◆ **RECORD EXTRACTS**
theorem handleVerdict_keeps {P : State → Prop} {raise : Raiser} {op : Operation} {v : Verdict} {s : State} (hk : Kept P raise) (hs : P s) :
    P (handleVerdict raise op v s) := by
  unfold handleVerdict
  dsimp only
  repeat' first
    | with_reducible exact hs
    | exact rfl
    | exact fun _ => rfl
    | with_reducible apply setTab_keeps hk
    | with_reducible apply giveUp_keeps hk
    | with_reducible apply endHeldUnderStop_keeps hk
    | with_reducible apply lowerCounts_keeps hk
    | with_reducible apply freeBoard_keeps hk
    | with_reducible apply hk.raised
    | split

theorem giveVerdict_keeps {P : State → Prop} {raise : Raiser} {w : Verify} {ne hits misses : Nat} {v : Verdict} {s : State} (hk : Kept P raise) (hs : P s) :
    P (giveVerdict raise w ne hits misses v s) := by
  unfold giveVerdict
  dsimp only
  repeat' first
    | with_reducible exact hs
    | exact rfl
    | exact fun _ => rfl
    | with_reducible apply handleVerdict_keeps hk
    | with_reducible apply hk.raised
    | with_reducible apply withRouter_keeps hk
    | with_reducible apply withProbe_keeps hk

theorem verifyGo_keeps {P : State → Prop} {raise : Raiser} {s : State} (hk : Kept P raise) (hs : P s) :
    P (verifyGo raise s) := by
  unfold verifyGo
  try dsimp only
  repeat' first
    | with_reducible exact hs
    | exact rfl
    | exact fun _ => rfl
    | with_reducible apply presentMoveClear_keeps hk
    | with_reducible apply presentProbeMove_keeps hk
    | with_reducible apply giveVerdict_keeps hk
    | with_reducible apply hk.raised
    | split

theorem checkPoint_keeps {P : State → Prop} {raise : Raiser} {s : State} (hk : Kept P raise) (hs : P s) :
    P (checkPoint raise s) := by
  unfold checkPoint
  dsimp only
  repeat' first
    | with_reducible exact hs
    | exact rfl
    | exact fun _ => rfl
    | with_reducible apply presentProbeMove_keeps hk
    | with_reducible apply giveVerdict_keeps hk
    | with_reducible apply hk.raised
    | with_reducible apply withProbe_keeps hk
    | split

theorem completeCut_keeps {P : State → Prop} {raise : Raiser} {op : Operation} {s : State} (hk : Kept P raise) (hs : P s) :
    P (completeCut raise op s) := by
  unfold completeCut
  dsimp only
  repeat' first
    | with_reducible exact hs
    | exact rfl
    | exact fun _ => rfl
    | with_reducible apply setTab_keeps hk
    | with_reducible apply addWear_keeps hk
    | with_reducible apply verifySetup_keeps hk
    | with_reducible apply verifyGo_keeps hk
    | with_reducible apply hk.raised
    | with_reducible apply withPorts_keeps hk
    | split

theorem completeMoveClear_keeps {P : State → Prop} {rz : Raiser} {s : State} (hk : Kept P rz) (hs : P s) :
    P (completeMoveClear s) :=
  hk.masked (by simp [quietParts]) hs

theorem completeProbeMove_keeps {P : State → Prop} {rz : Raiser} {s : State} (hk : Kept P rz) (hs : P s) :
    P (completeProbeMove s) :=
  hk.masked (by simp [quietParts]) hs

theorem startTab_keeps {P : State → Prop} {raise : Raiser} {t : Fin 256} {s : State} (hk : Kept P raise) (hs : P s) :
    P (startTab raise t s) := by
  unfold startTab
  dsimp only
  repeat' first
    | with_reducible exact hs
    | exact rfl
    | exact fun _ => rfl
    | with_reducible apply modTab_keeps hk
    | with_reducible apply setTab_keeps hk
    | with_reducible apply startCut_keeps hk
    | with_reducible apply verifySetup_keeps hk
    | with_reducible apply verifyGo_keeps hk
    | with_reducible apply hk.raised
    | split

theorem chooseCut_keeps {P : State → Prop} {raise : Raiser} {s : State} (hk : Kept P raise) (hs : P s) :
    P (chooseCut raise s) := by
  unfold chooseCut
  try dsimp only
  repeat' first
    | with_reducible exact hs
    | exact rfl
    | exact fun _ => rfl
    | with_reducible apply startTab_keeps hk
    | with_reducible apply hk.raised
    | split

theorem presentHeldCut_keeps {P : State → Prop} {rz : Raiser} {s : State} (hk : Kept P rz) (hs : P s) :
    P (presentHeldCut s) :=
  hk.masked (by simp [quietParts]) hs

theorem holdEnds_keeps {P : State → Prop} {raise : Raiser} {b : Fin 64} {s : State} (hk : Kept P raise) (hs : P s) :
    P (holdEnds raise b s) := by
  unfold holdEnds
  dsimp only
  repeat' first
    | with_reducible exact hs
    | exact rfl
    | exact fun _ => rfl
    | with_reducible apply setBoard_keeps hk
    | with_reducible apply interruptRouter_keeps hk
    | with_reducible apply hk.raised
    | split

theorem grantBoard_keeps {P : State → Prop} {b : Fin 64} {n : Fin 3} {d : BoardDef} {p : PanelRec} {r : BoardRun} {s : State} (hk : Moves P) (h1 : canReserve s = true) (h2 : freeNest s = some n) (hs : P s) :
    P (grantBoard b n d p r s) := by
  unfold grantBoard
  exact dueMove_keeps hk.toKept (withPicker_keeps hk.toKept (modBoard_keeps hk.toKept (hk.granted h1 h2 hs)))

theorem grant_keeps {P : State → Prop} {s : State} (hk : Moves P) (hs : P s) :
    P (grant s) := by
  unfold grant
  split
  · next hg =>
    split
    · exact hs
    · split
      · next hn _ _ =>
        split
        · simp only [grantable, Bool.and_eq_true] at hg
          exact grantBoard_keeps hk hg.2 hn hs
        · exact hs
      · exact hs
  · exact hs

theorem presentStalled_keeps {P : State → Prop} {rz : Raiser} {s : State} (hk : Kept P rz) (hs : P s) :
    P (presentStalled s) :=
  hk.masked (by simp [quietParts]) hs

theorem gripped_keeps {P : State → Prop} {rz : Raiser} {s : State} (hk : Kept P rz) (hs : P s) :
    P (gripped s) :=
  hk.masked (by simp [quietParts]) hs

theorem startGrip_keeps {P : State → Prop} {rz : Raiser} {s : State} (hk : Kept P rz) (hs : P s) :
    P (startGrip s) :=
  hk.masked (by simp [quietParts]) hs

theorem enterGrip_keeps {P : State → Prop} {rz : Raiser} {s : State} (hk : Kept P rz) (hs : P s) :
    P (enterGrip s) :=
  hk.masked (by simp [quietParts]) hs

theorem vacuumPause_keeps {P : State → Prop} {rz : Raiser} {retry : Bool} {s : State} (hk : Kept P rz) (hs : P s) :
    P (vacuumPause retry s) :=
  hk.masked (by simp [quietParts]) hs

theorem gripFails_keeps {P : State → Prop} {raise : Raiser} {s : State} (hk : Kept P raise) (hs : P s) :
    P (gripFails raise s) := by
  unfold gripFails
  dsimp only
  repeat' first
    | with_reducible exact hs
    | exact rfl
    | exact fun _ => rfl
    | with_reducible apply releaseReservation_keeps hk
    | with_reducible apply enterReturning_keeps hk
    | with_reducible apply setVacuum_keeps hk
    | with_reducible apply hk.raised
    | with_reducible apply withPicker_keeps hk
    | split

theorem holdLost_keeps {P : State → Prop} {raise : Raiser} {b : Fin 64} {s : State} (hk : Kept P raise) (hs : P s) :
    P (holdLost raise b s) := by
  unfold holdLost
  dsimp only
  repeat' first
    | with_reducible exact hs
    | exact rfl
    | exact fun _ => rfl
    | with_reducible apply modBoard_keeps hk
    | with_reducible apply holdEnds_keeps hk
    | with_reducible apply vacuumPause_keeps hk
    | with_reducible apply gripFails_keeps hk
    | with_reducible apply hk.raised
    | split

theorem boardDropped_keeps {P : State → Prop} {raise : Raiser} {b : Fin 64} {s : State} (hk : Kept P raise) (hs : P s) :
    P (boardDropped raise b s) := by
  unfold boardDropped
  dsimp only
  repeat' first
    | with_reducible exact hs
    | exact rfl
    | exact fun _ => rfl
    | with_reducible apply boardLostEarly_keeps hk
    | with_reducible apply setVacuum_keeps hk
    | with_reducible apply hk.raised
    | with_reducible apply withPicker_keeps hk
    | split

theorem placementConfirmed_keeps {P : State → Prop} {b : Fin 64} {n : Fin 3} {s : State} (hk : Moves P) (hs : P s) :
    P (placementConfirmed b n s) := by
  unfold placementConfirmed
  exact enterReturning_keeps hk.toKept
    (tallyCutting_keeps hk.toKept (fun _ => rfl) (setBoard_keeps hk.toKept (hk.placed hs)))

theorem placementRefused_keeps {P : State → Prop} {raise : Raiser} {b : Fin 64} {n : Fin 3} {s : State} (hk : Kept P raise) (hs : P s) :
    P (placementRefused raise b n s) := by
  unfold placementRefused
  dsimp only
  repeat' first
    | with_reducible exact hs
    | exact rfl
    | exact fun _ => rfl
    | with_reducible apply boardLostEarly_keeps hk
    | with_reducible apply enterReturning_keeps hk
    | with_reducible apply hk.raised
    | with_reducible apply withPicker_keeps hk

theorem stallMove_keeps {P : State → Prop} {rz : Raiser} {s : State} (hk : Kept P rz) (hs : P s) :
    P (stallMove s) :=
  hk.masked (by simp [quietParts]) hs

theorem completeMove_keeps {P : State → Prop} {rz : Raiser} {s : State} (hk : Kept P rz) (hs : P s) :
    P (completeMove s) :=
  hk.masked (by simp [quietParts]) hs

theorem dueTransfer_keeps {P : State → Prop} {rz : Raiser} {o : Order} {s : State} (hk : Kept P rz) (hs : P s) :
    P (dueTransfer o s) :=
  hk.masked (by simp [quietParts]) hs

theorem dueElevate_keeps {P : State → Prop} {rz : Raiser} {o : Order} {s : State} (hk : Kept P rz) (hs : P s) :
    P (dueElevate o s) :=
  hk.masked (by simp [quietParts]) hs

theorem elevateFor_keeps {P : State → Prop} {rz : Raiser} {x : Bay} {s : State} (hk : Kept P rz) (hs : P s) :
    P (elevateFor x s) :=
  hk.masked (by simp [quietParts]) hs

theorem stopElevate_keeps {P : State → Prop} {rz : Raiser} {s : State} (hk : Kept P rz) (hs : P s) :
    P (stopElevate s) :=
  hk.masked (by simp [quietParts]) hs

theorem stackerIdle_keeps {P : State → Prop} {rz : Raiser} {s : State} (hk : Kept P rz) (hs : P s) :
    P (stackerIdle s) :=
  hk.masked (by simp [quietParts]) hs

theorem setPush_keeps {P : State → Prop} {rz : Raiser} {on : Bool} {s : State} (hk : Kept P rz) (hs : P s) :
    P (setPush on s) :=
  hk.masked (by simp [quietParts]) hs

theorem takeBay_keeps {P : State → Prop} {x : Bay} {s : State} (hk : Moves P) (e : bayChoice s = some x) (hs : P s) :
    P (takeBay x s) := by
  unfold takeBay
  exact withStacker_keeps hk.toKept (hk.bayTaken e hs)

theorem loseTarget_keeps {P : State → Prop} {rz : Raiser} {s : State} (hk : Kept P rz) (hs : P s) :
    P (loseTarget s) :=
  hk.masked (by simp [quietParts]) hs

theorem retarget_keeps {P : State → Prop} {s : State} (hk : Moves P) (hs : P s) :
    P (retarget s) := by
  unfold retarget
  split
  · split
    · next x hx =>
      dsimp only
      have := elevateFor_keeps hk.toKept (x := x) (takeBay_keeps hk hx hs)
      split
      · exact this
      · exact withStacker_keeps hk.toKept this
    · exact hs
  · exact hs

theorem awaitBay_keeps {P : State → Prop} {rz : Raiser} {s : State} (hk : Kept P rz) (hs : P s) :
    P (awaitBay s) :=
  hk.masked (by simp [quietParts]) hs

theorem startCycle_keeps {P : State → Prop} {s : State} (hk : Moves P) (hs : P s) :
    P (startCycle s) := by
  unfold startCycle
  split
  · split
    · exact hs
    · split
      · dsimp only
        have h2 := fun o x => dueTransfer_keeps (o := o) hk.toKept (withStacker_keeps (x := x) hk.toKept hs)
        split
        · split
          · next x hx => exact elevateFor_keeps hk.toKept (takeBay_keeps hk hx (h2 _ _))
          · exact h2 _ _
        · exact h2 _ _
      · exact hs
  · exact hs

theorem checkSlot_keeps {P : State → Prop} {x : Bay} {slot : Nat} {s : State} (hk : Moves P) (hs : P s) :
    P (checkSlot x slot s) := by
  unfold checkSlot
  dsimp only
  repeat' first
    | with_reducible exact hs
    | exact rfl
    | exact fun _ => rfl
    | with_reducible apply setSlot_keeps hk
    | with_reducible apply advance_keeps hk
    | with_reducible apply dueTransfer_keeps hk.toKept
    | with_reducible apply elevateFor_keeps hk.toKept
    | with_reducible apply loseTarget_keeps hk.toKept
    | with_reducible apply withStacker_keeps hk.toKept
    | split

theorem tryCheck_keeps {P : State → Prop} {s : State} (hk : Moves P) (hs : P s) :
    P (tryCheck s) := by
  unfold tryCheck
  try dsimp only
  repeat' first
    | with_reducible exact hs
    | exact rfl
    | exact fun _ => rfl
    | with_reducible apply checkSlot_keeps hk
    | split

theorem fetchEnds_keeps {P : State → Prop} {h : Hand} {s : State} (hk : Moves P) (hs : P s) :
    P (fetchEnds h s) := by
  unfold fetchEnds
  dsimp only
  repeat' first
    | with_reducible exact hs
    | exact rfl
    | exact fun _ => rfl
    | with_reducible apply clearBoardNest_keeps hk.toKept
    | with_reducible apply dueTransfer_keeps hk.toKept
    | with_reducible apply tryCheck_keeps hk
    | with_reducible apply withStacker_keeps hk.toKept
    | with_reducible apply hk.toKept.fewer
    | split

theorem completeFromNest_keeps {P : State → Prop} {s : State} (hk : Moves P) (hs : P s) :
    P (completeFromNest s) := by
  unfold completeFromNest
  try dsimp only
  repeat' first
    | with_reducible exact hs
    | exact rfl
    | exact fun _ => rfl
    | with_reducible apply fetchEnds_keeps hk
    | with_reducible apply withStacker_keeps hk.toKept
    | split

theorem startLeave_keeps {P : State → Prop} {rz : Raiser} {s : State} (hk : Kept P rz) (hs : P s) :
    P (startLeave s) :=
  hk.masked (by simp [quietParts]) hs

theorem startStroke_keeps {P : State → Prop} {rz : Raiser} {s : State} (hk : Kept P rz) (hs : P s) :
    P (startStroke s) :=
  hk.masked (by simp [quietParts]) hs

theorem enterPush_keeps {P : State → Prop} {rz : Raiser} {s : State} (hk : Kept P rz) (hs : P s) :
    P (enterPush s) :=
  hk.masked (by simp [quietParts]) hs

theorem pushFails_keeps {P : State → Prop} {s : State} (hk : Moves P) (hs : P s) :
    P (pushFails raise s) := by
  unfold pushFails
  dsimp only
  repeat' first
    | with_reducible exact hs
    | exact rfl
    | exact fun _ => rfl
    | with_reducible apply reportLost_keeps hk.toKept
    | with_reducible apply setSlot_keeps hk
    | with_reducible apply advance_keeps hk
    | with_reducible apply stackerIdle_keeps hk.toKept
    | with_reducible apply setPush_keeps hk.toKept
    | with_reducible apply hk.toKept.raised
    | split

◆ **WHAT TO PRODUCE**
What is needed is the number of lines in these entries that include the word "Order"; please give it alone.

◆ **RESPONSE TO THE TASK**
2